TREATMENT OF INCONTINENCE AND BLADDER PROGRESS IN WOMEN
Bladder prolapse and vaginal prolapse are a common and very unpleasant problem for women after
forty years old. The complaints are caused by the weakening of the walls of the vagina itself, that is, weakening
connective tissue and muscles of the pelvic floor. The process is practically irreversible and cannot be treated conservatively
methods and drugs. Operative treatment is the gold standard and it is significant to say that this is
virtually minimally invasive surgery, after which the patients return to their normal selves the next day
life.
Falling out of the bladder, uterus, walls of the vagina, part of the large intestine and lowering of the perineum creates an unpleasant and
unfortunately a very common problem in women. Patients feel discomfort and pressure in the vagina.
Problems with urination and defecation are a very common symptom, together or individually.
Incontinence, i.e. involuntary urination, wetting or inability to hold urine when straining,
coughing and sneezing is a special health problem.
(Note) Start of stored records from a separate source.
/-- The phases of a poll, in any request that polls, come to what the loop answers. -/
theorem reach_poll (W : WaitPhase → Phase) (K : Status → State → State) (rank : Byte) (tmo : Word32)
    (hW : ∀ p, sendsCommand (W p) = false ∧ phaseDrives (W p) = [])
    (hN : ∀ p s, phaseNext (W p) s =
      match waitPhase rank tmo p s with
      | (.goto p', s') => goPhase (W p') s'
      | (.done st, s') => K st s')
    (hK : ∀ st ph s, K st (goPhase ph s) = K st s) (n : Nat) (s : State) :
    Reaches (goPhase (W .aSample) s)
      (match pollLoop n s with
       | (some st, s') => K st s'
       | (none, s') => goPhase (W .aSample) s') := by
  induction n generalizing s with
  | zero => exact .refl _
  | succ n ih =>
    refine .phase (by simp [(hW _).1]) (by simp [(hW _).2]) ?_
    rw [hN, waitPhase, pinRead_goPhase]
    by_cases h : (drawLevel s).1 = Config.drdyActiveLevel
    · have ht := pollTurn_ready h
      rw [pollLoop_succ_of_some (st := .ok) n (by rw [ht]), ht, if_pos (by rw [isReady_iff]; exact h)]
      dsimp only
      rw [hK]
      exact .refl _
    · have ht := pollTurn_notReady h
      rw [if_neg (by rw [isReady_iff]; exact h)]
      dsimp only
      rw [goPhase_goPhase]
      refine .phase (by simp [(hW _).1]) (by simp [(hW _).2]) ?_
      rw [hN, waitPhase, now_goPhase]
      have e0 : (goPhase (W .aTime) (now (pinRead s).2).2).t0 = s.t0 := by simp
      have e1 : (goPhase (W .aTime) (now (pinRead s).2).2).tRes = s.tRes := by simp
      dsimp only
      rw [e0, e1]
      cases hp : pastDeadline (now (pinRead s).2).1 s.t0 s.tRes
      · rw [hp] at ht
        rw [pollLoop_succ_of_none n (by rw [ht]; rfl), ht, if_neg (by simp)]
        dsimp only
        rw [goPhase_goPhase]
        exact ih _
      · rw [hp] at ht
        rw [pollLoop_succ_of_some (st := .timeout) n (by rw [ht]; rfl), ht, if_pos rfl]
        dsimp only
        rw [hK]
        exact .refl _

/-- The phases of a poll from its first one come to what its body answers. -/
theorem reach_await (W : WaitPhase → Phase) (K : Status → State → State) (rank : Byte) (tmo : Word32)
    (hW : ∀ p, sendsCommand (W p) = false ∧ phaseDrives (W p) = [])
    (hN : ∀ p s, phaseNext (W p) s =
      match waitPhase rank tmo p s with
      | (.goto p', s') => goPhase (W p') s'
      | (.done st, s') => K st s')
    (hK : ∀ st ph s, K st (goPhase ph s) = K st s) (s : State) :
    Reaches (goPhase (W .aResolve) s)
      (match awaitBody rank tmo s with
       | (some st, s') => K st s'
       | (none, s') => goPhase (W .aSample) s') := by
  refine .phase (by simp [(hW _).1]) (by simp [(hW _).2]) ?_
  rw [hN, waitPhase]
  cases hk : rankOutOfRange rank
  · rw [awaitBody_inRange tmo s hk]
    simp only [Bool.false_eq_true, if_false]
    rw [show ∀ x, goPhase (W .aStart) { goPhase (W .aResolve) s with tRes := x } =
      goPhase (W .aStart) { s with tRes := x } from fun _ => rfl]
    refine .phase (by simp [(hW _).1]) (by simp [(hW _).2]) ?_
    rw [hN, waitPhase]
    exact reach_poll W K rank tmo hW hN hK _ (startPoll rank tmo s)
  · rw [awaitBody_outOfRange tmo s hk]
    simp only [if_true]
    rw [hK]
    exact .refl _

/-- The phases of a trigger come to what its body answers. -/
theorem reach_trig (W : TrigPhase → Phase) (K : Status → State → State) (axis : Axis) (rank : Byte)
    (hW : ∀ p, sendsCommand (W p) = true → p = .tCmd)
    (hN : ∀ p s, phaseNext (W p) s =
      match trigPhase axis rank p s with
      | (.goto p', s') => goPhase (W p') s'
      | (.done st, s') => K st s')
    (hK : ∀ st ph s, K st (goPhase ph s) = K st s) (hc : phaseDrives (W .tCheck) = []) (s : State)
    (hp : rankOutOfRange rank = false → pinsOutput s = true) :
    Reaches (goPhase (W .tCheck) s) (K (triggerBody axis rank s).1 (triggerBody axis rank s).2) := by
  refine .phase (fun h => by cases hW _ h) (by simp [hc]) ?_
  rw [hN, trigPhase, triggerBody]
  cases he : encodeCommand axis rank with
  | none =>
    dsimp only
    rw [hK]
    exact .refl _
  | some c =>
    have hp := hp (encodeCommand_some he).1
    dsimp only
    refine .phase (s := { s with cmd := c }) (fun h => by cases hW _ h) (all_isOutput hp _) ?_
    rw [hN, trigPhase]
    refine .phase (s := pinWrite .cs .low { s with cmd := c }) (fun h => by cases hW _ h) (all_isOutput hp _) ?_
    rw [hN, trigPhase]
    refine .phase (s := pinWrite .rst .high (pinWrite .cs .low { s with cmd := c }))
      (fun h => by cases hW _ h) (all_isOutput hp _) ?_
    rw [hN, trigPhase]
    refine .phase (s := delay resetHoldUs (pinWrite .rst .high (pinWrite .cs .low { s with cmd := c })))
      (fun h => by cases hW _ h) (all_isOutput hp _) ?_
    rw [hN, trigPhase]
    refine .phase (s := resetPulse (pinWrite .cs .low { s with cmd := c })) (fun _ => encodeCommand_legal he)
      (all_isOutput hp _) ?_
    rw [hN, trigPhase]
    dsimp only
    rw [sendCommand_goPhase, hK]
    exact .refl _

/-- The phases of a result read come to what its body answers. -/
theorem reach_read (W : ReadPhase → Phase) (K : Measurement → State → State) (hW : ∀ p, sendsCommand (W p) = false)
    (hD : ∀ p, phaseDrives (W p) = axisDrives (.read p))
    (hN : ∀ p s, phaseNext (W p) s =
      match readPhase p s with
      | (.goto p', s') => goPhase (W p') s'
      | (.done m, s') => K m s')
    (hK : ∀ m ph s, K m (goPhase ph s) = K m s) (s : State) (hp : isOutput s .cs = true) :
    Reaches (goPhase (W .rHi) s) (K (readBody s).1 (readBody s).2) := by
  have h2 : isOutput (readLo (readHi s)) .cs = true := by
    rw [isOutput, readLo_dirCs, readHi_dirCs, ← isOutput]
    exact hp
  refine .phase (fun h => by simp [hW] at h) (by simp [hD, axisDrives]) ?_
  rw [hN, readPhase, readHi_goPhase]
  dsimp only
  rw [goPhase_goPhase]
  refine .phase (fun h => by simp [hW] at h) (by simp [hD, axisDrives]) ?_
  rw [hN, readPhase, readLo_goPhase]
  dsimp only
  rw [goPhase_goPhase]
  refine .phase (fun h => by simp [hW] at h) (by simp [hD, axisDrives, h2]) ?_
  rw [hN, readPhase]
  dsimp only
  rw [← hK (readBody s).1 (W .rDesel) (readBody s).2]
  exact .refl _

/-- The phases of a single-axis read, in any request that holds one, come to what its body answers. -/
theorem reach_axis (W : AxisPhase → Phase) (K : Status × Measurement → State → State) (axis : Axis) (rank : Byte)
    (tmo : Word32) (hS : ∀ p, sendsCommand (W p) = axisSends p) (hD : ∀ p, phaseDrives (W p) = axisDrives p)
    (hN : ∀ p s, phaseNext (W p) s =
      match axisPhase axis rank tmo p s with
      | (.goto p', s') => goPhase (W p') s'
      | (.done r, s') => K r s')
    (hK : ∀ r ph s, K r (goPhase ph s) = K r s) (s : State) (hp : rankOutOfRange rank = false → pinsOutput s = true) :
    Reaches (goPhase (W (.trig .tCheck)) s)
      (match readAxisBody axis rank tmo s with
       | (some r, s') => K r s'
       | (none, s') => goPhase (W (.wait .aSample)) s') := by
  have h1 := reach_trig (fun p => W (.trig p))
    (fun st s => match st with
      | .ok => goPhase (W (.wait .aResolve)) s
      | e => K (e, 0#16) s) axis rank
    (by intro p h; rw [hS] at h; cases p <;> simp [axisSends] at h ⊢)
    (by
      intro p s
      rw [hN]
      simp only [axisPhase]
      obtain ⟨o, s', h⟩ : ∃ o s', trigPhase axis rank p s = (o, s') := ⟨_, _, rfl⟩
      rw [h]
      rcases o with p' | e
      · rfl
      · cases e <;> rfl)
    (by intro st ph s; cases st <;> first | rfl | exact hK _ _ _) (by simp [hD, axisDrives]) s hp
  refine h1.trans ?_
  cases hk : rankOutOfRange rank
  · rw [triggerBody_inRange _ _ hk]
    dsimp only
    have h2 := reach_await (fun p => W (.wait p))
      (fun st s => match st with
        | .ok => goPhase (W (.read .rHi)) s
        | e => K (e, 0#16) s) rank tmo
      (by intro p; rw [hS, hD]; cases p <;> simp [axisSends, axisDrives])
      (by
        intro p s
        rw [hN]
        simp only [axisPhase]
        obtain ⟨o, s', h⟩ : ∃ o s', waitPhase rank tmo p s = (o, s') := ⟨_, _, rfl⟩
        rw [h]
        rcases o with p' | e
        · rfl
        · cases e <;> rfl)
      (by intro st ph s; cases st <;> first | rfl | exact hK _ _ _) (triggered axis rank s)
    refine h2.trans ?_
    rw [readAxisBody, triggerBody_inRange _ _ hk]
    dsimp only
    have hpo : pinsOutput (awaitBody rank tmo (triggered axis rank s)).2 = true := by
      rw [awaitBody_inRange _ _ hk]
      have := hp hk
      rw [pinsOutput_iff] at this ⊢
      simpa [startPoll_eq, triggered] using this
    obtain ⟨st, s2, hq⟩ : ∃ st s2, awaitBody rank tmo (triggered axis rank s) = (st, s2) := ⟨_, _, rfl⟩
    rw [hq] at hpo ⊢
    rcases st with _ | st
    · exact .refl _
    · cases st
      · exact reach_read (fun p => W (.read p)) (fun m s => K (.ok, m) s) (by intro p; rw [hS]; cases p <;> rfl) (fun _ => hD _)
          (by
            intro p s
            rw [hN]
            simp only [axisPhase]
            obtain ⟨o, s', h⟩ : ∃ o s', readPhase p s = (o, s') := ⟨_, _, rfl⟩
            rw [h]
            rcases o with p' | e <;> rfl)
          (fun _ _ _ => hK _ _ _) s2 (by simpa using all_isOutput hpo [.cs])
      all_goals exact .refl _
  · rw [readAxisBody_outOfRange _ _ _ hk, triggerBody_outOfRange _ _ hk]
    exact .refl _
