/-- Settles O32: the body's first sample is ready. -/
theorem readAxisCompletes : Obligations.ReadAxisCompletes := by
  intro s axis rank tmo received hi lo bs g gs ls hs hle hbus hgap hlevel
  have hbody := readAxisBody_ready (s := accept s) axis tmo (rankOutOfRange_of_le hle) hbus hgap hlevel
  rw [exec_readAxis_ended hs hbody, respond, ← hs.1]
  rfl

/-- Settles O33: the body's one sample is inactive and its deadline has then passed. -/
theorem readAxisTimesOut : Obligations.ReadAxisTimesOut := by
  intro s axis rank tmo received bs g d gs l ls hs hle hbus hgap hlevel hne hd
  have hbody := readAxisBody_timedOut (s := accept s) axis tmo (rankOutOfRange_of_le hle) hbus hgap hlevel hne hd
  rw [exec_readAxis_ended hs hbody, respond, ← hs.1]
  rfl

/-! ### READ_AXIS as three requests -/

/-- The state with `tr` standing before its trace. -/
def withEarlier (tr : List Event) (s : State) : State := { s with trace := tr ++ s.trace }

theorem startPoll_withEarlier (rank : Byte) (tmo : Word32) (tr : List Event) (s : State) :
    startPoll rank tmo (withEarlier tr s) = withEarlier tr (startPoll rank tmo s) := by
  ext1
  case trace => exact List.append_assoc _ _ _
  all_goals rfl

theorem pollLoop_withEarlier (n : Nat) (tr : List Event) (s : State) :
    pollLoop n (withEarlier tr s) = ((pollLoop n s).1, withEarlier tr (pollLoop n s).2) :=
  pollLoop_trace n s tr

theorem readBody_withEarlier (tr : List Event) (s : State) :
    readBody (withEarlier tr s) = ((readBody s).1, withEarlier tr (readBody s).2) := by
  rw [readBody_eq, readBody_eq]
  refine Prod.ext rfl ?_
  ext1
  case trace => exact List.append_assoc _ _ _
  all_goals rfl

/-- A part after which a request ends hands the next request its own registers: what is accepted then differs from the
part's state in the trace alone. -/
theorem eq_withEarlier_accept_endWith {s : State} (st : Status) (hs : s.seq = .idle) (hr : s.response = none) :
    s = withEarlier s.trace (accept (endWith st s)) := by
  ext1 <;> simp [withEarlier, hs, hr]

section
variable {axis : Axis} {rank : Byte} {tmo : Word32} {s s1 s2 : State} (hi : s.seq = .idle)
  (h1 : s1 = endWith .ok (triggered axis rank (accept s)))
include hi h1

/-- The poll of a READ_AXIS is that of an AWAIT after a TRIGGER, but for the trace. -/
theorem axisPoll_eq_awaitPoll :
    axisPoll axis rank tmo (accept s) =
      ((awaitPoll rank tmo s1).1, withEarlier s1.trace (awaitPoll rank tmo s1).2) := by
  have htrig := eq_withEarlier_accept_endWith (s := triggered axis rank (accept s)) .ok hi rfl
  rw [axisPoll, htrig, startPoll_withEarlier, pollLoop_withEarlier, h1]
  rfl

/-- A single-axis read that succeeds is a result read after that poll, but for the trace. -/
theorem readAxisBody_eq_readBody (hr : rankOutOfRange rank = false) (hok : (awaitPoll rank tmo s1).1 = some .ok)
    (h2 : s2 = endWith .ok (awaitPoll rank tmo s1).2) :
    readAxisBody axis rank tmo (accept s) =
      (some (.ok, (readBody (accept s2)).1),
        withEarlier s1.trace (withEarlier s2.trace (readBody (accept s2)).2)) := by
  have hpoll := axisPoll_eq_awaitPoll (tmo := tmo) hi h1
  have hseq : (awaitPoll rank tmo s1).2.seq = .idle := (pollLoop_seq _ _).trans (by rw [h1]; rfl)
  have hawait : (awaitPoll rank tmo s1).2 = withEarlier s2.trace (accept s2) := by
    rw [h2]
    exact eq_withEarlier_accept_endWith .ok hseq (awaitPoll_response _ _ _)
  rcases readAxisBody_inRange axis tmo (accept s) hr with ⟨-, e⟩ | ⟨h, -⟩ | ⟨h, -⟩
  · rw [e, hpoll, readBody_withEarlier, hawait, readBody_withEarlier]
  · rw [hpoll, hok] at h
    cases h
  · rw [hpoll, hok] at h
    cases h

end

/-- Settles O34: the trigger, the poll and the result read are the same parts, each started on the same registers. -/
theorem readAxisIsThreeRequests : Obligations.ReadAxisIsThreeRequests := by
  intro s s1 s2 s3 axis rank tmo htrig hok1 hawait hok2 hread
  obtain ⟨hi, ⟨-, rfl⟩ | ⟨-, -, rfl⟩ | ⟨hb, hr, hp, h1⟩⟩ := exec_trigger_next htrig
  case inr.inr =>
    have hb1 : s1.bind = .bound := by rw [h1]; exact hb
    obtain ⟨-, ⟨hu, -⟩ | ⟨-, hr', -⟩ | ⟨-, -, ⟨st, hst, h2⟩ | ⟨-, rfl⟩⟩⟩ := exec_await_next hawait
    · exact absurd (hb1.symm.trans hu) nofun
    · exact absurd (hr.symm.trans hr') nofun
    · obtain rfl : st = .ok := by simpa [h2] using hok2
      have hb2 : s2.bind = .bound := by rw [h2]; exact (pollLoop_bind _ _).trans hb1
      obtain ⟨-, ⟨hu, -⟩ | ⟨-, -, h3⟩⟩ := exec_readResult_next hread
      · exact absurd (hb2.symm.trans hu) nofun
      · rw [exec_readAxis_ended ⟨hi, hb, hp⟩ (readAxisBody_eq_readBody hi h1 hr hst h2), h3, List.append_assoc]
        rfl
    · exact absurd ((awaitPoll_response _ _ _).symm.trans hok2) nofun
  all_goals exact absurd (Option.some.inj hok1) nofun

/-! ### READ_AXIS whatever the answers -/

/-- A READ_AXIS of a Bound block that has answered presents the result of its body. -/
theorem exec_readAxis_response {axis : Axis} {rank : Byte} {tmo : Word32} {s t : State} {q : Response}
    (hb : s.bind = .bound) (h : exec (.readAxis axis rank tmo) s = .next t) (hq : t.response = some q) :
    ∃ r, (readAxisBody axis rank tmo (accept s)).1 = some r ∧ q = axisResponse r ∧
      t = respond (axisResponse r) (readAxisBody axis rank tmo (accept s)).2 := by
  obtain ⟨-, ⟨hu, -⟩ | ⟨-, -, ⟨r, hr, rfl⟩ | ⟨-, rfl⟩⟩⟩ := exec_readAxis_next h
  · exact absurd (hb.symm.trans hu) nofun
  · exact ⟨r, hr, (Option.some.inj hq).symm, rfl⟩
  · exact absurd ((readAxisBody_response _ _ _ _).symm.trans hq) nofun

/-- A single-axis read fails with InvalidPeriod before anything happens. -/
theorem readAxisBody_of_invalidPeriod {axis : Axis} {rank : Byte} {tmo : Word32} {s : State} {r : Status × Measurement}
    (h : (readAxisBody axis rank tmo s).1 = some r) (hst : r.1 = .invalidPeriod) :
    r.2 = 0#16 ∧ (readAxisBody axis rank tmo s).2 = s := by
  rcases readAxisBody_status axis rank tmo s r h with ⟨hk, rfl⟩ | ⟨-, hok | rfl⟩
  · exact ⟨rfl, congrArg Prod.snd (readAxisBody_outOfRange axis tmo s hk)⟩
  · cases hok.symm.trans hst
  · cases hst

/-- A single-axis read that times out leaves the sensor selected and takes no result byte. -/
theorem readAxisBody_of_timeout {axis : Axis} {rank : Byte} {tmo : Word32} {s : State} {r : Status × Measurement}
    (h : (readAxisBody axis rank tmo s).1 = some r) (hst : r.1 = .timeout) :
    r.2 = 0#16 ∧ (readAxisBody axis rank tmo s).2.csLvl = .drive .low ∧
      resultBytesOf (readAxisBody axis rank tmo s).2.trace = resultBytesOf s.trace ∧
      (readAxisBody axis rank tmo s).2.hi = s.hi ∧ (readAxisBody axis rank tmo s).2.lo = s.lo := by
  rcases readAxisBody_status axis rank tmo s r h with ⟨-, rfl⟩ | ⟨hk, -⟩
  · cases hst
  · obtain ⟨later, htr, -, -, -, ⟨_, _, _, _, hok, -⟩ | ⟨hto, hcs, hsamples, -, hhi, hlo⟩ | ⟨hn, -⟩⟩ :=
      readAxisBody_spec axis tmo s hk
    · cases h.symm.trans hok
      cases hst
    · cases h.symm.trans hto
      refine ⟨rfl, hcs, ?_, hhi, hlo⟩
      rw [htr, resultBytesOf_append, resultBytesOf_append, resultBytesOf_triggerEvents axis (le_of_rankInRange hk),
        resultBytesOf_samples hsamples, List.append_nil, List.append_nil]
    · cases h.symm.trans hn

/-- Settles O35: the body's failure is answered, on the accepted state and its empty trace. -/
theorem failedReadAxisChipSelect : Obligations.FailedReadAxisChipSelect := by
  intro s t axis rank tmo hb h
  refine ⟨fun q hq hst => ?_, fun q hq hst => ?_⟩ <;> obtain ⟨r, hr, rfl, rfl⟩ := exec_readAxis_response hb h hq
  · obtain ⟨hmeas, hcs, hbytes, hhi, hlo⟩ := readAxisBody_of_timeout hr hst
    exact ⟨hcs, hmeas, hbytes, hhi, hlo⟩
  · obtain ⟨hmeas, hsame⟩ := readAxisBody_of_invalidPeriod hr hst
    rw [hsame]
    exact ⟨rfl, hmeas, rfl⟩

/-- A single-axis read leaves BIND, the directions, BUS_CFG, the sample registers, VALID and the host's list. -/
theorem readAxisBody_frame (axis : Axis) (rank : Byte) (tmo : Word32) (s : State) :
    let t := (readAxisBody axis rank tmo s).2
    t = { s with cmd := t.cmd, tRes := t.tRes, t0 := t.t0, hi := t.hi, lo := t.lo, csLvl := t.csLvl, rstLvl := t.rstLvl,
                 trace := t.trace, response := t.response, drdyIn := t.drdyIn, busIn := t.busIn, gapIn := t.gapIn,
                 tau := t.tau, draws := t.draws } := by
  ext1 <;> simp

/-- Settles O37: what follows the body writes the observation and SEQ alone. -/
theorem readAxisFrame : Obligations.ReadAxisFrame := by
  intro s t axis rank tmo hb h
  have hframe := readAxisBody_frame axis rank tmo (accept s)
  obtain ⟨-, ⟨hu, -⟩ | ⟨-, -, ⟨r, -, rfl⟩ | ⟨-, rfl⟩⟩⟩ := exec_readAxis_next h
  · exact absurd (hb.symm.trans hu) nofun
  · exact congrArg (respond _) hframe
  · exact congrArg (goPhase (.readAxis axis rank tmo (.wait .aSample))) hframe

end Sys2Proof.Proofs
end

section
/-! The three-axis sequencer: what SAMPLE_ALL comes to with its answers lined up, and what holds of every pass that has
ended: its three attempts, its latches and VALID (44_axis_sequencer.md R127 to R133). -/

namespace Sys2Proof.Proofs

open Sys2Proof.Machine Sys2Proof.Safety Sys2Proof.Laws

/-! ### SAMPLE_ALL with its answers lined up -/

theorem exec_sampleAll_of_ready {s : State} (hs : Ready s) :
    exec .sampleAll s = .next (sampleFrom axisOrder (openSample (accept s))) := by
  obtain ⟨hi, hb, hp⟩ := hs
  rw [exec_sampleAll, admitted_of_idle hi fun _ => hb,
    guardPins_of_output (s := accept s) hp]

/-- A pass at an axis whose first sample is ready latches the reading and goes on. -/
theorem sampleFrom_ready {k : Axis} {ks : List Axis} {s : State} {received hi lo : Byte} {bs : List Byte} {g : Nat}
    {gs : List Nat} {ls : List Level} (hb : s.busIn = received :: hi :: lo :: bs) (hg : s.gapIn = g :: gs)
    (hl : s.drdyIn = Config.drdyActiveLevel :: ls) :
    sampleFrom (k :: ks) s =
      sampleFrom ks (writeSample k (bigEndian hi lo) (axisDone k samplePeriod useDefault received hi lo bs g gs ls s)) := by
  rw [sampleFrom, readAxisBody_ready k useDefault rfl hb hg hl]
  rfl

/-- A pass at an axis whose one sample is inactive and whose deadline has then passed latches 0, clears VALID and goes
on. -/
theorem sampleFrom_timedOut {k : Axis} {ks : List Axis} {s : State} {received : Byte} {bs : List Byte} {g d : Nat}
    {gs : List Nat} {l : Level} {ls : List Level} (hb : s.busIn = received :: bs) (hg : s.gapIn = g :: d :: gs)
    (hl : s.drdyIn = l :: ls) (hne : l ≠ Config.drdyActiveLevel) (hd : 501 < d % 2 ^ 32) :
    sampleFrom (k :: ks) s =
      sampleFrom ks { writeSample k 0#16 (axisTimedOut k samplePeriod useDefault received bs g d gs l ls s) with
        valid := false } := by
  have hdeadline : (resolveTimeout (rankOf samplePeriod) useDefault).toNat < d % 2 ^ 32 := hd
  rw [sampleFrom, readAxisBody_timedOut k useDefault rfl hb hg hl hne hdeadline]
  rfl

/-- Settles O38: the pass is ready at X, Y and Z. -/
theorem sampleAllCompletes : Obligations.SampleAllCompletes := by
  intro s r1 h1 l1 r2 h2 l2 r3 h3 l3 bs g1 g2 g3 gs ls hs hb hg hl
  rw [exec_sampleAll_of_ready hs, axisOrder, sampleFrom_ready (s := openSample (accept s)) hb hg hl,
    sampleFrom_ready rfl rfl rfl, sampleFrom_ready rfl rfl rfl, sampleFrom, closeSample, respond, ← hs.1]
  rfl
Incontinence today in the world, on average, affects every 3rd female person and is a major problem in
functioning and everyday life of women. Use, more than two daily pads until use
diapers for adults along with withdrawing from public life, reducing fluid intake are just some of the
numerous negative effects of this disease.
Treatment includes:
1. Stress incontinence without bladder and pelvic organs
Sling procedure (TOT-TVT) or band placement as it is popularly called - represent the gold standard and
a very successful procedure in the treatment of incontinence. The operation takes a relatively short time (15 minutes).
2. Stress incontinence with bladder prolapse
The same organ is needed above all in the case of a pronounced spasm of the urinary bladder, uterus or even the large intestine
return to the physiological position and then secure the walls of the vagina. If there is also incontinence along with prolapse
bladder, it is possible to simultaneously place a tape and perform plastic surgery of the front wall of the vagina.
Recovery
Patients recover quickly and can resume their activities after a few days.
In our clinic, a team of urologists and gynecologists successfully treats these problems, whether they occur in isolation or
as a combined pathology. Quick recovery and return to normal functioning and living represent
the imperative by which we are all guided.